Until August this year, Nosach stayed in his hometown, living under occupation. In the small town of Beryslav, almost everyone knew the teacher and his patriotic views. So, what happened to him on August 5 was hardly a surprise, Serhii admits.
A glow in the sky and an empty town
“On the morning of February 24, I woke up, and my wife was already at the doorstep. She went outside to see what was happening. We saw a glow in the sky. There is a military unit nearby, in Nova Kakhovka. We realized those were some explosions. So, I told my wife: ‘It must be war,’” this is how Serhii recalls the first day of the full-scale Russian invasion.
This is when the first missiles flew over his house towards Kherson, and many policemen gathered in central Beryslav. “I stocked up, went to the gas station. While going back, I see there is no one in town anymore. Around 1 PM, Beryslav looked deserted.”
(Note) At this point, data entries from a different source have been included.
-- ==== Sys2Proof/Laws/Step.lean ====
section
/-! SUPPORT. What one event and one step can do, said once. -/

namespace Sys2Proof.Machine

open Host (Outcome)

/-- Every event has a next state: no arm of `exec` faults or refuses (R220). -/
theorem exec_next (i : Instr) (s : State) : ∃ t, exec i s = .next t := by
  cases i <;> simp only [exec, execNop, execErrClear, execRead, execReset, execCkClear, execCkAdd,
    execCkVerify, execRxStart]
  case txStart => unfold execTxStart; split <;> exact ⟨_, rfl⟩
  case txData b => unfold execTxData; split <;> exact ⟨_, rfl⟩
  case txEnd => unfold execTxEnd; split <;> exact ⟨_, rfl⟩
  case rxAbort => unfold execRxAbort; split <;> exact ⟨_, rfl⟩
  case lineRx b => unfold execLineRx; split <;> exact ⟨_, rfl⟩
  case lineTx => unfold execLineTx; split <;> exact ⟨_, rfl⟩
  case rxTimeout => unfold execRxTimeout; split <;> exact ⟨_, rfl⟩
  all_goals exact ⟨_, rfl⟩

/-- Everything a step can do. -/
theorem step_cases (s : State) :
    (nextGrant s.env.schedule = none ∧ step s = .next s) ∨
    (∃ g, nextGrant s.env.schedule = some g ∧ presented g.agent s.env = none ∧
      step s = .next (s.afterTurn g false)) ∨
    (∃ g ev e, nextGrant s.env.schedule = some g ∧ presented g.agent s.env = some ev ∧
      decode ev = .error e ∧ step s = .next ((s.afterTurn g true).cmdError (errorCode e))) ∨
    (∃ g ev i, nextGrant s.env.schedule = some g ∧ presented g.agent s.env = some ev ∧
      decode ev = .ok i ∧ step s = exec i (s.afterTurn g (enabled i s))) := by
  unfold step
  cases hg : nextGrant s.env.schedule with
  | none => exact .inl ⟨rfl, rfl⟩
  | some g =>
    cases hp : presented g.agent s.env with
    | none => exact .inr (.inl ⟨g, rfl, hp, by simp [hp]⟩)
    | some ev =>
      cases hd : decode ev with
      | error e => exact .inr (.inr (.inl ⟨g, ev, e, rfl, hp, hd, by simp [hp, hd, execIllegal]⟩))
      | ok i => exact .inr (.inr (.inr ⟨g, ev, i, rfl, hp, hd, by simp [hp, hd]⟩))

/-- An event that is not enabled changes nothing (R10). -/
theorem exec_of_not_enabled (i : Instr) (s : State) (h : enabled i s = false) : exec i s = .next s := by
  cases i <;> simp only [enabled, out, Bool.or_eq_false_iff, reduceCtorEq] at h
  case txStart =>
    obtain ⟨h1, h2⟩ := h
    cases hs : s.tx.state <;> simp [hs] at h1 h2
    simp [exec, execTxStart, hs, State.transmit, h2]
  case txData b =>
    obtain ⟨h1, h2⟩ := h
    cases hs : s.tx.state <;> simp [hs] at h1 h2
    simp [exec, execTxData, hs, State.transmit, h2]
  case txEnd =>
    obtain ⟨h1, h2⟩ := h
    cases hs : s.tx.state <;> simp [hs] at h1 h2
    simp [exec, execTxEnd, hs, State.transmit, h2]
  case lineRx b => simp [exec, execLineRx, h]
  case rxTimeout => simp [exec, execRxTimeout, h]
  case lineTx =>
    have : s.tx.queue = [] := by simpa using h
    simp [exec, execLineTx, this]

/-- A run goes on from the state its first step answers. -/
theorem run_succ_of_next (k : Nat) (s t : State) (h : step s = .next t) : run (k + 1) s = run k t := by
  simp [run, h]

/-- `run` is the host's own reading of k steps of this machine. -/
theorem run_eq_core_run (k : Nat) (s : State) : Sys2Proof.core.run k s = run k s := by
  induction k generalizing s with
  | zero => rfl
  | succ k ih =>
    refine (Host.Core.run.eq_2 Sys2Proof.core s k).trans ?_
    have hc : Sys2Proof.core.step s = step s := rfl
    rw [hc]
    unfold run
    cases step s with
    | next t => exact ih t
    | fault r => rfl
    | refused r => rfl

end Sys2Proof.Machine
end

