/-! ### The turn of the command port (R80, R141) -/

/-- The command port's turn runs its first word, which leaves the port if it is accepted (R80). -/
theorem step_command {s : State} {w : Word} {rest : List Word} {later : List Turn} {i : Instr}
    (hw : s.env.commands = w :: rest) (hs : s.env.schedule = .agent .command :: later)
    (hd : decode (.command w) = .ok i) :
    step s = exec i (s.withEnv { s.env with
      commands := if enabled i s then rest else w :: rest, schedule := later }) := by
  have hg : nextGrant s.env.schedule = some ⟨.command, Cycle.quiet, later⟩ := by rw [hs, nextGrant_agent]
  rw [step_of_decoded hg (presented_command hw) hd, afterTurn_command_cycle, thenLater_quiet, hw]
  rfl

/-- Settles O31: a TX word is accepted when its bytes fit, and a queue of five bytes holds those of each. -/
theorem txWordWaitsForRoom : Obligations.TxWordWaitsForRoom := by
  intro s w rest later i hw hs hd hi hq
  have hstep := step_command hw hs hd
  have henabled := enabled_txCommand_iff hi s
  refine ⟨fun hroom => ?room, fun hfull => ?noRoom, fun hwf hempty => ?legal⟩
  case room =>
    have he : enabled i s = true := henabled.mpr (.inr hroom)
    rw [he, if_pos rfl] at hstep
    obtain ⟨t, ht⟩ := exec_next i (s.withEnv { s.env with commands := rest, schedule := later })
    obtain ⟨henv, hqueue⟩ := exec_txCommand_of_enabled hi (by rwa [enabled_withEnv]) ht
    exact ⟨t, hstep.trans ht, by rw [henv]; rfl, by rw [henv]; rfl, by simpa using hqueue⟩
  case noRoom =>
    have he : enabled i s = false := by
      rw [Bool.eq_false_iff, ne_eq, henabled]
      rintro (hout | hroom)
      · rw [hout, List.length_nil] at hfull; omega
      · omega
    rw [he, if_neg (by simp), ← hw] at hstep
    rw [hstep]
    exact exec_of_not_enabled i _ (by rwa [enabled_withEnv])
  case legal =>
    have := out_length_le i s
    obtain ⟨-, ⟨hdepth, -⟩, -⟩ := (params_wf_iff s.params).mp hwf
    rw [hempty, List.length_nil]
    omega

/-! ### The line transmitter's turns (R140) -/

theorem exec_lineTx_of_cons {s : State} {b : Byte} {rest : List Byte} (h : s.tx.queue = b :: rest) :
    exec .lineTx s = .next ((s.withTx { s.tx with queue := rest }).withEnv
      { s.env with lineOut := s.env.lineOut ++ [b] }) := by
  simp only [exec, execLineTx, h]

theorem exec_lineTx_of_empty {s : State} (h : s.tx.queue = []) : exec .lineTx s = .next s := by
  simp only [exec, execLineTx, h]

/-- Settles O34: LINE_TX on both forms of the queue, and TX_BODY as the code of the transmit state. -/
theorem lineTxTakesTheHead : Obligations.LineTxTakesTheHead := by
  refine ⟨fun s b rest h => exec_lineTx_of_cons h, fun s h => exec_lineTx_of_empty h, fun s => ?_⟩
  obtain ⟨txBody, -⟩ := statusWord_layout s
  rw [memRead_status, txBody, transmitComplete]
  cases s.tx.state <;> simp [TxState.code]
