-- ==== Sys2Proof/Syntax.lean ====
section
/-! DEFINITION. The commands of the DV1664: one constructor of `Instr` for every row of
spec/opcode_table.json, with the operands its rule names. -/

namespace Sys2Proof

/-- A master of register space (13_skein_ring.md R474; 18_registers.md R588). `ring` stands for every
remote node, `eth` for the management datagram service. -/
inductive Master where
  | core (n : Fin 4)
  | dma
  | jtag
  | i2c
  | eth
  | ring
  deriving DecidableEq, Repr

/-- Who makes an access: the master, and the origin and origin detail that the access log keeps
(02_image_and_journal.md R65). -/
structure Access where
  master : Master
  /-- originating ring node ID, or UDP source port -/
  origin : Half
  /-- IPv4 source address for Ethernet -/
  detail : Word
  deriving DecidableEq, Repr

/-- One exposure entry in the metadata format (05_strands_exposure.md, 11_ply_link.md R383). -/
structure Exposure where
  /-- integration, ns -/
  integ : Nat
  /-- analogue gain, u8.8 -/
  again : Nat
  /-- digital gain, u4.12 -/
  dgain : Nat
  deriving DecidableEq, Repr, Inhabited

/-- A register with a complement partner (18_registers.md R591). For `w6Lo` and `w6Hi` the halves of the
64-bit pair. -/
inductive PairReg where
  | modeReq
  | swrst
  | nvmPin
  | sknPinA
  | sknPinB
  | w6Lo
  | w6Hi
  | snsWin (n : Fin 24)
  deriving DecidableEq, Repr

/-- The framing of a forward-lane packet: its sequence byte, and whether its header ECC corrected a
single-bit error (04_creel_links.md R124, R127). -/
structure PacketHead where
  seq : Byte
  corrected : Bool
  deriving DecidableEq, Repr

/-- Why a forward-lane packet is discarded (04_creel_links.md R127). The virtual channel of a CSI-2 packet is trustworthy for
every cause but an uncorrectable header (R128); a control packet, which both kinds of line error can also spoil, has none. -/
inductive DiscardCause where
  | headerUncorrectable
  | crc (vc : Fin 16)
  | codeViolation (vc : Option (Fin 16))
  | openPacket (vc : Option (Fin 16))
  | controlCrc
  deriving DecidableEq, Repr

/-- Why a packet is counted and discarded under 04_creel_links.md R131 and R132. -/
inductive UnknownCause where
  | dataType
  | unmappedChannel
  | foreignImageType
  | inactiveStrand
  deriving DecidableEq, Repr

/-- A packet that is counted and discarded: its virtual channel, and why. -/
structure UnknownPkt where
  vc : Fin 16
  cause : UnknownCause
  deriving DecidableEq, Repr

/-- What befalls an embedded-data packet: it passes its checks, it fails them (04_creel_links.md R127), or it meets a full
input FIFO (06_carding.md R200). -/
inductive EmbeddedEvent where
  | intact
  | damaged
  | fifoFull
  deriving DecidableEq, Repr

/-- What befalls an image packet on its way into the pool (06_carding.md R200, R219; 01_three_planes.md R39). -/
inductive LineEvent where
  | ok
  | fifoFull
  | rewound
  /-- the frame-store writer meets an uncorrectable error in the committed row (09_bobbin_pool_frame_store.md R324) -/
  | storeDamaged
  deriving DecidableEq, Repr

/-- The loss-of-lock causes of 04_creel_links.md R154 and R156. -/
inductive LockLossCause where
  | signal
  | noComma
  | codeErrors
  | elasticBuffer
  | ts1OnTrained
  | unanswered
  | pocFell
  deriving DecidableEq, Repr

/-- Equaliser coefficients as the equaliser seed keeps them (02_image_and_journal.md R63). -/
structure EqCoeffs where
  peaking : Byte
  gain : Byte
  dfe1 : Byte
  dfe2 : Byte
  dfe3 : Byte
  deriving DecidableEq, Repr

/-- What the Profile 1.0 table and the rest of the SFDP data of an NVM give (02_image_and_journal.md R45, R46): the command
codes, the command extension convention, the dummy-cycle count, and the configuration-register writes that enter
8D-8D-8D mode. -/
structure NvmProfile where
  read : Byte
  readStatus : Byte
  writeEnable : Byte
  program : Byte
  erase : Byte
  suspend : Byte
  resume : Byte
  reset : Byte
  extension : Byte
  dummy : Nat
  /-- each write: its command code and the bytes after it -/
  enter8D : List (Byte × List Byte)
  deriving DecidableEq, Repr, Inhabited

/-- The failures of a tile that a TILE_FAILURE reports (07_spindle_array.md R242, R635). -/
inductive TileCause where
  | localStore
  | illegalOp
  | fetchOutside
  | outputParity
  | inputUncorrectable
  | inputRewound
  | inputSlotTaken
  deriving DecidableEq, Repr

/-- What befalls the doffer's reads of a tile at its hand-over (09_bobbin_pool_frame_store.md R324; 07_spindle_array.md R249): an
uncorrectable error in the tile packet, in the packet and in the output ring, or in the previous frame's tile. -/
inductive TileRead where
  | packet
  | packetAndRing
  | previous
  deriving DecidableEq, Repr

/-- Why a hank lane abandons its frame (10_hank_compressor.md R363). -/
inductive HankAbandonCause where
  | poisoned
  | slotTaken
  deriving DecidableEq, Repr

/-- A ring message (13_skein_ring.md R461); `mtype` is the code of R462. -/
structure RingMsg where
  mtype : Byte
  west : Bool
  wrapped : Bool
  ringB : Bool
  hops : Nat
  tag : Byte
  dest : Half
  src : Half
  addr : Word
  len : Nat
  code : Byte
  detail : Byte
  payload : List Byte
  deriving DecidableEq, Repr

/-- Source and hop count in the header of a ring message whose other fields its row gives (13_skein_ring.md R461). -/
structure MsgHead where
  src : Half
  hops : Nat
  deriving DecidableEq, Repr
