-- ==== Sys2Proof/Machine/Operands.lean ====
section
/-! DEFINITION. The operand forms of register and window accesses: masters, the address map, acceptance under
16_guarantees_health_ageing.md R559, the access log (02 R65, R70; 16 R560), LO/HI pairs (00 R5; 18 R588) and
complement pairs (00 R9; 18 R592). -/

namespace Sys2Proof

/-- The master indices of 13_skein_ring.md R474; the remote ring comes last. -/
def Master.ix : Master → Fin 9
  | .core n => ⟨n.val, by omega⟩
  | .dma => 4 | .jtag => 5 | .i2c => 6 | .eth => 7 | .ring => 8

/-- The diagnostic paths of 16_guarantees_health_ageing.md R558. -/
def Master.diag : Master → Bool
  | .jtag | .i2c | .eth | .ring => true
  | _ => false

/-- Path code of an access record (02_image_and_journal.md R65), 0 where none is logged. -/
def Master.path : Master → Nat
  | .jtag => 1 | .i2c => 2 | .ring => 3 | .eth => 4 | _ => 0

/-- PATH of SYS_CPAIR_ERR (18_registers.md). -/
def Master.errPath : Master → Nat
  | .core _ => 0 | .jtag => 1 | .i2c => 2 | .ring => 3 | .eth => 4 | .dma => 5

end Sys2Proof

namespace Sys2Proof.Machine

/-- Regions of the local address map (01_three_planes.md memory hierarchy; 13 R470; 18 R584). -/
inductive Region where
  | rom
  | bob (off : Nat)
  | store (off : Nat)
  | reg (off : Nat)
  | ring (win off : Nat)
  | fs (off : Nat)
  | unmapped
  deriving DecidableEq, Repr

/-- Region of a local address. -/
def regionOf (addr : Word) : Region :=
  let a := addr.toNat
  if a < 0x40000 then .rom
  else if 0x10000000 ≤ a ∧ a < 0x11800000 then .bob (a - 0x10000000)
  else if 0x20000000 ≤ a ∧ a < 0x22000000 then .store (a - 0x20000000)
  else if 0x40000000 ≤ a ∧ a < 0x60000000 then .reg (a - 0x40000000)
  else if 0x60000000 ≤ a ∧ a < 0x70000000 then
    .ring ((a - 0x60000000) / 0x1000000) ((a - 0x60000000) % 0x1000000)
  else if 0x80000000 ≤ a then .fs (a - 0x80000000)
  else .unmapped

/-- Local address of a register offset. -/
def regAddr (off : Nat) : Word := BitVec.ofNat 32 (0x40000000 + off)

/-- Bytes of the usable frame store (01 R37, 09 R327). -/
def Fst.usable (f : Fst) : Nat := if f.trained then 2 * f.gib * 2 ^ 30 / 8 * 7 else 0

/-- The mode column of R559: shutdown and SAFE_OFF together. -/
def Dev.stopping (d : Dev) : Bool := decide (d.sys.mode = .shutdown)

/-- Staging is open in this mode (02 R74). -/
def Dev.stagingMode (d : Dev) : Bool := decide (d.sys.mode = .standby) || decide (d.sys.mode = .depot)

/-- R559 for a diagnostic write of `v` to a register offset. -/
def Dev.acceptsReg (d : Dev) (off : Nat) (v : Word) : Bool :=
  let prod := decide (d.sys.mode = .production)
  if off < 0x10000 then true
  else if off < 0x20000 then d.stagingMode || prod
  else if off < 0x30000 then true
  else if off < 0x40000 then !(decide (0x300E0 ≤ off) && decide (off < 0x300F0) && d.stopping)
  else if off < 0x50000 then true
  else if off < 0x60000 then
    if off = 0x50010 ∨ off = 0x50014 then !d.stopping else d.stagingMode
  else if off < 0x90000 then true
  else if off = 0x400000 then decide (256 ≤ (v &&& 0x1FF).toNat) || prod
  else if off = 0x400010 then decide (256 ≤ d.bob.qsel.toNat) || prod
  else prod

/-- R559 for a diagnostic write to a region. -/
def Dev.acceptsDiag (d : Dev) (r : Region) (v : Word) : Bool :=
  let prod := decide (d.sys.mode = .production)
  match r with
  | .reg off => d.acceptsReg off v
  | .fs off => (decide (d.fst.bank = 0) && decide (off < 0x4000000)) || prod
  | .ring _ _ => true
  | _ => prod

/-- R589: what answers before step 2 of R86. -/
def Dev.answersAt (d : Dev) (r : Region) : Bool :=
  d.released || (match r with
    | .reg off => decide (off = 0) || decide (off = 4) || decide (off = 0x20)
    | _ => false)

/-- Whether a write is taken to its block: R589 for every master, R559 for a diagnostic path. -/
def Dev.accepts (d : Dev) (a : Access) (addr v : Word) : Bool :=
  d.answersAt (regionOf addr) && (!a.master.diag || d.acceptsDiag (regionOf addr) v)

/-- How an access ended: the R475 code and the result of the access record (R65). -/
structure Res where
  code : BitVec 4
  log : Nat
  detail : Byte := 0
  deriving DecidableEq, Repr

def Res.ok : Res := ⟨0, 0, 0⟩
/-- R9: rejected pair, answered OK and logged with result 1. -/
def Res.pairRejected : Res := ⟨0, 1, 0⟩
def Res.addrErr : Res := ⟨2, 2, 0⟩
def Res.busy : Res := ⟨6, 3, 0⟩

/-- Record a diagnostic or remote write (02 R65, R68, R70). -/
def Dev.logAccess (d : Dev) (a : Access) (addr : Word) (size : Nat) (value : Word) (len result : Nat) : Dev :=
  if a.master.diag && d.released then
    let rec1 : AccessRec := ⟨d.w0 / 1000000000 % 2 ^ 32, d.w0 % 1000000000, a.master.path, size, a.origin,
      if a.master = .eth then a.detail else 0, addr, value, len, result⟩
    let e := d.onJnl fun j =>
      { j with log := (rec1 :: j.log).take 64, logTotal := satNat 0xFFFFFFFF (j.logTotal + 1),
               logDropped := if 64 ≤ j.unsaved then satNat 0xFFFFFFFF (j.logDropped + 1) else j.logDropped,
               unsaved := j.unsaved + 1 }
    if 32 ≤ e.jnl.unsaved then e.jnlDue 2 else e
  else d

/-- Answer an access: the code and data, and SKN_LAST_ERR of a local master (13 R475). -/
def Dev.answer (d : Dev) (a : Access) (code : BitVec 4) (detail : Byte) (data : DWord) : Dev :=
  d.onBus fun b =>
    { b with answer := some ⟨a.master, code, detail, data⟩,
             lastErr := if code = 0 ∨ a.master = .ring then b.lastErr
                        else assocSet b.lastErr a.master (code, detail) }

/-- A write access to one register or window, for effects that touch no memory: acceptance, effect, log, answer
(16 R559, R560). `logged` is false for what R79 logs in its own way. -/
def Dev.write (d : Dev) (a : Access) (addr : Word) (size : Nat) (v : Word) (logged : Bool)
    (h : Dev → Dev × Res) : Dev :=
  if d.accepts a addr v then
    let (e, r) := h d
    let e1 := if logged then e.logAccess a addr size v size r.log else e
    let e2 := if r.log = 0 ∧ a.master.diag then e1.report 30 else e1
    e2.answer a r.code r.detail 0
  else
    let e1 := if logged then d.logAccess a addr size v size 2 else d
    e1.answer a 2 0 0

/-- A write access of `len` bytes whose effect reaches memories. -/
def State.writeN (s : State) (a : Access) (addr : Word) (size : Nat) (v : Word) (len : Nat) (logged : Bool)
    (h : State → State × Res) : State :=
  if s.dev.accepts a addr v then
    let (t, r) := h s
    let e1 := if logged then t.dev.logAccess a addr size v len r.log else t.dev
    let e2 := if r.log = 0 ∧ a.master.diag then e1.report 30 else e1
    { t with dev := e2.answer a r.code r.detail 0 }
  else
    let e1 := if logged then s.dev.logAccess a addr size v len 2 else s.dev
    { s with dev := e1.answer a 2 0 0 }

/-- A single-beat write access whose effect reaches memories. -/
def State.write (s : State) (a : Access) (addr : Word) (size : Nat) (v : Word) (logged : Bool)
    (h : State → State × Res) : State := s.writeN a addr size v size logged h

/-! ### LO/HI pairs (00 R5; 18 R588) -/

/-- Hold or latch a word for a master and offset. -/
def holdAt (l : List HiLatch) (m : Master) (off : Nat) (v : Word) : List HiLatch :=
  ⟨m, off, v⟩ :: l.filter fun x => !(decide (x.master = m) && decide (x.off = off))

/-- The word held for a master and offset. -/
def heldAt (l : List HiLatch) (m : Master) (off : Nat) : Option Word :=
  (l.find? fun x => decide (x.master = m) && decide (x.off = off)).map fun x => x.value

/-- Forget it. -/
def dropAt (l : List HiLatch) (m : Master) (off : Nat) : List HiLatch :=
  l.filter fun x => !(decide (x.master = m) && decide (x.off = off))

/-- A LO read latches HI for the reading master (R5). `off` is the offset of HI. -/
def Dev.latchHi (d : Dev) (m : Master) (off : Nat) (hi : Word) : Dev :=
  d.onBus fun b => { b with hi := holdAt b.hi m off hi }

/-- A LO write is held for the writing master (R588). `off` is the offset of LO. -/
def Dev.holdLo (d : Dev) (m : Master) (off : Nat) (v : Word) : Dev :=
  d.onBus fun b => { b with lo := holdAt b.lo m off v }

/-- The 64-bit value that a HI write commits: the master's held LO, or the current LO (R588), and the bus after it. -/
def Dev.joinLo (d : Dev) (m : Master) (off : Nat) (curLo hi : Word) : Dev × DWord :=
  let lo := (heldAt d.bus.lo m off).getD curLo
  (d.onBus fun b => { b with lo := dropAt b.lo m off }, hi ++ lo)

/-- LO half of a 64-bit value. -/
def loWord (x : DWord) : Word := x.truncate 32
/-- HI half of a 64-bit value. -/
def hiWord (x : DWord) : Word := (x >>> 32).truncate 32

/-! ### Complement pairs (00 R9; 18 R591, R592) -/

/-- A write of X: the pending value (R592), reserved fields kept zero (R6). -/
def Pair.pend {w : Nat} (p : Pair w) (mask v : BitVec w) : Pair w := { p with pending := v &&& mask }

/-- A write of X_C: whether it commits, and the pair after it (R592). -/
def Pair.commit {w : Nat} (p : Pair w) (v : BitVec w) : Bool × Pair w :=
  if v = ~~~p.pending then (true, ⟨p.pending, p.pending⟩) else (false, ⟨p.committed, p.committed⟩)

/-- Fields of SYS_MODE_REQ: MODE, LAYOUT, NOLIVE. -/
def modeReqMask : Word := 0x00010F07

/-- Record a rejected commit in SYS_CPAIR_ERR (18 SYS_CPAIR_ERR). -/
def Dev.pairError (d : Dev) (a : Access) (off : Nat) : Dev :=
  d.onSys fun y =>
    let e := y.cpairErr
    { y with cpairErr :=
        if e.getLsbD 31 then
          let n := satNat 15 ((e.toNat / 2 ^ 24) % 16 + 1)
          (e &&& 0xF0FFFFFF) ||| BitVec.ofNat 32 (n * 2 ^ 24)
        else BitVec.ofNat 32 (2 ^ 31 + a.master.errPath * 2 ^ 28 + 2 ^ 24 + off % 2 ^ 24) }

/-- The commit procedure of R592 for a pair inside the registers: `put` stores the pair, `act` acts on a committed
value and says how it ended. An action refused with an error code leaves the old committed value (log 16). -/
def Dev.commitPair {w : Nat} (d : Dev) (a : Access) (off : Nat) (p : Pair w) (v : BitVec w)
    (put : Dev → Pair w → Dev) (act : Dev → BitVec w → Dev × Res) : Dev × Res :=
  let (ok, q) := p.commit v
  if ok then
    let r := act (put d q) q.committed
    if r.2.code = 0 then r else (put r.1 ⟨p.committed, p.committed⟩, r.2)
  else ((put d q).pairError a off, Res.pairRejected)

end Sys2Proof.Machine
end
Nosach’s house is near an intersection, with one road taking you to Velyka Oleksandrivka, and the other to Novovorontsovka. Two huge columns of Russian troops went in these directions on March 9. Serhii watched them from a window in his house.
“Tanks, Grad MLRS, APCs were on the move. I’m a little tech-savvy. Initially, you could hardly see any IFVs. They started showing up later. Military tent trucks (probably with military personnel inside. — MIHR) were also on their way,” says Serhii. “Of course, I tried to report this… I have Defense of Ukraine peers in Velyka Oleksandrivka. So I warned them that the Russians were coming their way.”
School did not close
The so-called “DNR” forces were housed on the outskirts of Beryslav. They wore respective chevrons on their uniforms. Then they started seizing cars from locals. At first, they drove cars, followed by minibuses.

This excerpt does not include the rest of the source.